A poll recently conducted by NBC/WSJ from September 16-19 purportedly showing strong opposition to Brett Kavanaugh’s confirmation to the Supreme Court has several flaws and is yet another example of the news media trying to soften public opinion toward Kavanaugh’s accuser.

In essence, the poll is completely meaningless.

First, the poll surveys “registered voters.” As a matter of accepted practice, registered voters are interesting, but they are not a good gauge for what voting public thinks. No poll worth its salt would survey registered voters to get at actual public opinion of those who go to the polls and choose our elected representatives. In order to know what voters think, a survey should measure “likely voters.” This poll does not do that.

Second, the poll oversampled women. The country has 51 percent, not 52 percent women, as this poll surveyed. The single percentage point in their favor can skew a poll and generate a false result, or an inaccurate measurement. One percentage point difference in gender may skew a poll several points.

Third, the poll included 44 percent Democrats and only 36 percent self-identified Republicans.
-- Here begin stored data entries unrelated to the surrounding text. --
theorem shadowSet_mergeAndWrite (s : State) (a : Addr) (nb m : Word) :
    ShadowSet s (mergeAndWrite s a nb m).state a (mergeWord (readSh s a) nb m) :=
  shadowSet_of_readSh (readSh_writeSh (memWrite s a (mergeWord (readSh s a) nb m)).state a · _)

/-- Settles O18: the exchange, the shadow file, and the merge with a full and with an empty mask. -/
theorem mergeAndWriteSendsAndStores : Obligations.MergeAndWriteSendsAndStores := by
  intro s a nb m new e
  refine ⟨oneExchange_mergeAndWrite s a nb m, shadowSet_mergeAndWrite s a nb m, fun _ => rfl, fun hm => ?_, fun hm => ?_, rfl,
    rfl, rfl, rfl⟩
  · subst hm
    exact mergeWord_allOnes _ _
  · subst hm
    exact mergeWord_zero _ _

/-! ### RDREG of a readable register (O29) -/

theorem oneExchange_doneRead (s : State) (a : Addr) (v : Word) :
    OneExchange s (doneRead s a v) (readByte a) 0 (nextStatus s (readByte a) 0) (nextReply s a) := by
  rw [← memRead_st, ← memRead_rw]
  exact oneExchange_exchange (accept s) (readByte a) 0

theorem completed_doneRead (s : State) (a : Addr) (v : Word) :
    Completed s (doneRead s a v) true (nextStatus s (readByte a) 0) v :=
  ⟨rfl, rfl, rfl, rfl, rfl, rfl, rfl, rfl, rfl, rfl⟩

/-- R44: the chip reacts to the exchange of a getter as to a read. -/
theorem chipAfterRead_doneRead (s : State) (a : Addr) (v : Word) : ChipAfterRead s (doneRead s a v) a := by
  intro hlink b hb heffect
  rw [readChip, doneRead_chip, chipNext_intact (accept s) _ _ hlink, accept_cfg,
    chipAfter_read_ne _ _ _ _ _ _ hb heffect, accept_chip, chipMoved_read _ _ _ _ hb, readChip]

/-- Settles O29: the state after a read, clause by clause. -/
theorem rdregReadable : Obligations.RdregReadable :=
  fun s a x ha =>
    ⟨_, _, _, exec_rdreg_readable x ha, oneExchange_doneRead s a _, completed_doneRead s a _, filesSame_doneRead s a _,
      chipAfterRead_doneRead s a _⟩

/-! ### RDREG of a write-only register (O30) -/

theorem exec_rdreg_wo {s : State} {a : Addr} (x : Word) (h : accOf s.cfg a = some .wo) :
    exec (.rdreg a x) s = .next (doneSilent s (readSh s a)) := execRdreg_wo a x s h

theorem noExchange_doneSilent (s : State) (v : Word) : NoExchange s (doneSilent s v) :=
  ⟨rfl, rfl, chipKept_of_moved rfl, rfl, rfl, rfl, rfl⟩

theorem completed_doneSilent (s : State) (v : Word) : Completed s (doneSilent s v) false 0 v :=
  ⟨rfl, rfl, rfl, rfl, rfl, rfl, rfl, rfl, rfl, rfl⟩

/-- Settles O30: the state after a command with no exchange, clause by clause. -/
theorem rdregWriteOnly : Obligations.RdregWriteOnly :=
  fun s _ x ha =>
    ⟨_, exec_rdreg_wo x ha, noExchange_doneSilent s _, completed_doneSilent s _, filesSame_doneSilent s _⟩

/-! ### WRREG (O31) -/

/-- R70: the exchange of a command that wrote; the returned word is dropped (R75). -/
theorem oneExchange_doneWrite (s : State) (a : Addr) (w : Word) :
    OneExchange s (doneWrite s a w) (writeByte a) w (nextStatus s (writeByte a) w) (memWrite (accept s) a w).rw := by
  rw [← memWrite_st]
  exact oneExchange_exchange (accept s) (writeByte a) w

theorem completed_doneWrite (s : State) (a : Addr) (w : Word) :
    Completed s (doneWrite s a w) true (nextStatus s (writeByte a) w) 0 :=
  ⟨rfl, rfl, rfl, rfl, rfl, rfl, rfl, rfl, rfl, rfl⟩

/-- R40: the chip latches the word of a command that sent it through an intact link, also in a register that it changes on its
own. -/
theorem chipAfterWrite_of_sent {s t : State} {a : Addr} {w : Word}
    (hchip : t.chip = chipNext (accept s) (packDatagram (writeByte a) w)) (ha : writable s.cfg a = true) :
    ChipAfterWrite s t a w := by
  refine fun hlink => ⟨?_, fun b hne hb => (readChip_of_sent hchip hlink ha hb).trans (if_neg hne)⟩
  rw [readChip, hchip, chipNext_intact (accept s) _ _ hlink, accept_cfg, chipAfter_write_self _ _ _ _ _ ha]

/-- Settles O31: the state after a write of the whole word, clause by clause. -/
theorem wrregWritesWholeWord : Obligations.WrregWritesWholeWord :=
  fun s a v ha =>
    ⟨_, _, _, exec_wrreg_writable v ha, oneExchange_doneWrite s a v, completed_doneWrite s a v,
      shadowSet_of_readSh (readSh_doneWrite s a v), readSv_doneWrite s a v, chipAfterWrite_of_sent rfl ha⟩

/-! ### The shadow word after a sequence of field writes (O56) -/

/-- R112: each bit that a list of merges leaves is that of the last merge whose mask has it. -/
theorem getLsbD_mergeAll (w : Word) (l : List Encoded) (p : Nat) :
    (mergeAll w l).getLsbD p = lastMerged (w.getLsbD p) p l := by
  induction l generalizing w with
  | nil => rfl
  | cons e l ih => exact (ih (mergeWord w e.bits e.mask)).trans (by rw [getLsbD_mergeWord, lastMerged])

theorem mergeAll_append (w : Word) (l m : List Encoded) : mergeAll w (l ++ m) = mergeAll (mergeAll w l) m :=
  List.foldl_append

@[simp] theorem readSh_doneSilent (s : State) (v : Word) (a : Addr) : readSh (doneSilent s v) a = readSh s a := rfl

/-- What a SETF merges into the shadow word of `a` (R110, R112). -/
theorem mergeOf_setf {s : State} {f : FieldId} {d : Field} (a : Addr) (z : Word) (hd : fieldOf s.cfg f = some d) :
    mergeOf a (.setf f z) s =
      if d.reg = a ∧ gateOpen d (readSh s a) = true then [encodeField d (sext32 z)] else [] := by
  simp only [mergeOf, hd]

/-- R110: after SETF the shadow word of its field's register is the merged word, where the gate is open; every other shadow word
is as it was. -/
theorem execSetf_readSh {s t : State} {f : FieldId} {z : Word} (h : execSetf f z s = .next t) :
    ∃ d, fieldOf s.cfg f = some d ∧ ∀ a, readSh t a =
      if d.reg = a ∧ gateOpen d (readSh s a) = true then setfWord s d (sext32 z) else readSh s a := by
  obtain ⟨d, hd, -, hcases⟩ := execSetf_next s t f z h
  refine ⟨d, hd, fun a => ?_⟩
  by_cases ha : a = d.reg
  · subst ha
    rcases hcases with ⟨hg, rfl⟩ | ⟨hg, ⟨-, rfl⟩ | ⟨-, rfl⟩⟩
    · simp [hg]
    · simp [hg, readSh_doneWrite]
    · simp [hg, readSh_doneWriteCached]
  · rw [if_neg fun hopen => ha hopen.1.symm]
    rcases hcases with ⟨-, rfl⟩ | ⟨-, ⟨-, rfl⟩ | ⟨-, rfl⟩⟩
    · rfl
    · rw [readSh_doneWrite, if_neg ha]
    · rw [readSh_doneWriteCached, if_neg ha]

/-- R110, R80: SETF makes its merge, if it has one, in the shadow word of `a`. -/
theorem execSetf_merges {s t : State} {f : FieldId} {z : Word} (a : Addr) (h : execSetf f z s = .next t) :
    readSh t a = mergeAll (readSh s a) (mergeOf a (.setf f z) s) := by
  obtain ⟨d, hd, hsh⟩ := execSetf_readSh h
  rw [hsh, mergeOf_setf a z hd]
  split_ifs with hopen
  · obtain ⟨rfl, -⟩ := hopen
    rfl
  · rfl

/-- R12, R112: an instruction that is no WRREG to `a` makes its field write, if it is one, in the shadow word of `a`, and does
nothing else to it. -/
theorem exec_merges {i : Instr} {s t : State} {a : Addr} (hi : ∀ v, i ≠ .wrreg a v) (h : exec i s = .next t) :
    readSh t a = mergeAll (readSh s a) (mergeOf a i s) := by
  cases i with
  | rdreg b x => exact (execRdreg_filesSame (x := x) h).1 a
  | wrreg b v => exact execWrreg_readSh_ne h fun hab => hi v (by rw [hab])
  | getf f x => exact (execGetf_filesSame (x := x) h).1 a
  | setf f z => exact execSetf_merges a h
  | dgramRd b d => cases h; rfl
  | dgramWr b d => cases h; rfl

/-- Where a list of instructions runs to its end, its head completes and the others run on from there. -/
theorem execAll_cons_next {i : Instr} {l : List Instr} {s t : State} (h : execAll (i :: l) s = .next t) :
    ∃ u, exec i s = .next u ∧ execAll l u = .next t := by
  cases hx : exec i s with
  | next u => exact ⟨u, rfl, (execAll_cons l hx).symm.trans h⟩
  | fault r => cases r
  | refused r => simp [execAll, hx] at h

theorem fieldMerges_cons {i : Instr} {s u : State} (a : Addr) (l : List Instr) (h : exec i s = .next u) :
    fieldMerges a (i :: l) s = mergeOf a i s ++ fieldMerges a l u := by
  simp only [fieldMerges, h]

/-- R112: a run with no WRREG to `a` makes its field writes in the shadow word of `a`, in their order. -/
theorem execAll_merges {l : List Instr} {s t : State} {a : Addr} (hl : ∀ i ∈ l, ∀ v, i ≠ .wrreg a v)
    (h : execAll l s = .next t) : readSh t a = mergeAll (readSh s a) (fieldMerges a l s) := by
  induction l generalizing s with
  | nil =>
    cases h
    rfl
  | cons i l ih =>
    obtain ⟨hi, hrest⟩ := List.forall_mem_cons.mp hl
    obtain ⟨u, hx, hrun⟩ := execAll_cons_next h
    rw [fieldMerges_cons a l hx, mergeAll_append, ← exec_merges hi hx]
    exact ih hrest hrun

/-- Settles O56: the run makes its merges in order, and the bits of merges made in order are those of the last ones. -/
theorem shadowHoldsLastFieldWrites : Obligations.ShadowHoldsLastFieldWrites := by
  intro l s t a hl h
  have hmerges : readSh t a = mergeAll (readSh s a) (fieldMerges a l s) := execAll_merges hl h
  exact ⟨hmerges, fun p _ => by rw [hmerges, getLsbD_mergeAll]⟩

end Sys2Proof.Machine
end

section
/-!
PROOFS of the family 42_field_codec.md: what Encode returns for each policy (R90 to R96), what Decode gives back (R97 to R99),
the law of clamp (R103), and the mode gate of a field (R100, R101).
-/
namespace Sys2Proof.Machine

/-! ### What well-formedness says of a policy and of a field (R120) -/

theorem policyWf_clamp_iff (w : Nat) (min max : Int) :
    (Policy.clamp min max).wf w = true ↔ 0 ≤ min ∧ min ≤ max ∧ max ≤ onesInt w := by
  simp [Policy.wf]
As a result, the poll was most certainly skewed in favor of the accuser over a Republican nominated justice. Interestingly, there may be more shenanigans at work in the poll as another 8 percent of the respondents did not identify either as Republican or Democrat, which leaves open the possibility that those surveyed in those categories are leftists, and hence predisposed to oppose whatever nominee comes from a Republican president. We do not know this, however, because this poll does not tell us.

Finally, the poll withholds not only many of the questions asked to those surveyed, but against proper social science procedure, it hides its methodology. Both of these things together should cast suspicion on a poll that claims to measure what the public is thinking.

Every reliable pollster knows that the type of questions asked, and the order they are asked, can have a profound impact on the outcome of a poll as the fabulous seriesYes, Prime Minister” brilliantly demonstrated. Therefore, it is troubling to say the least, that about half the questions of this poll are kept from the public view.

We should also note the time the poll was conducted as an additional measure of unreliability. The survey was conducted from Sunday to Wednesday. Usually weekends are awful measures of what the public thinks because the poll does not survey all it could capture randomly as people on the weekend are out and about taking care of family chores, or having a weekend holiday. But, in this instance, that amounts to one day.

The rest of the week could be a reliable measure barring anything major occurring like a weather event. In this case, there was a weather event—the aftermath of Hurricane Florence. Several states were preoccupied or otherwise unable to receive a phone call during this period. As a result, there were potentially hundreds of thousands of people left out of the chance of being surveyed in this poll. That alone can skew a poll in a direction that would be unreliable. In this case, several Republican states were unlikely to be surveyed.

There are very few polls that are accurate in the age of Trump. In fact, most polls in the last election got it wrong, save Trafalgar. Too often, polls are now meant to try to push voters in the direction the news media wants it to go. Reporters lazily build into their own stories polls that confirm their own political opinions. This is what we call confirmation bias. Just because there is a poll confirming our political ideology does not make the opinion, or the poll, true.

In 2016, we found that most every poll failed to capture the state of the electorate. This poll does nothing to restore confidence that we know anything about the public mind, save actual voting.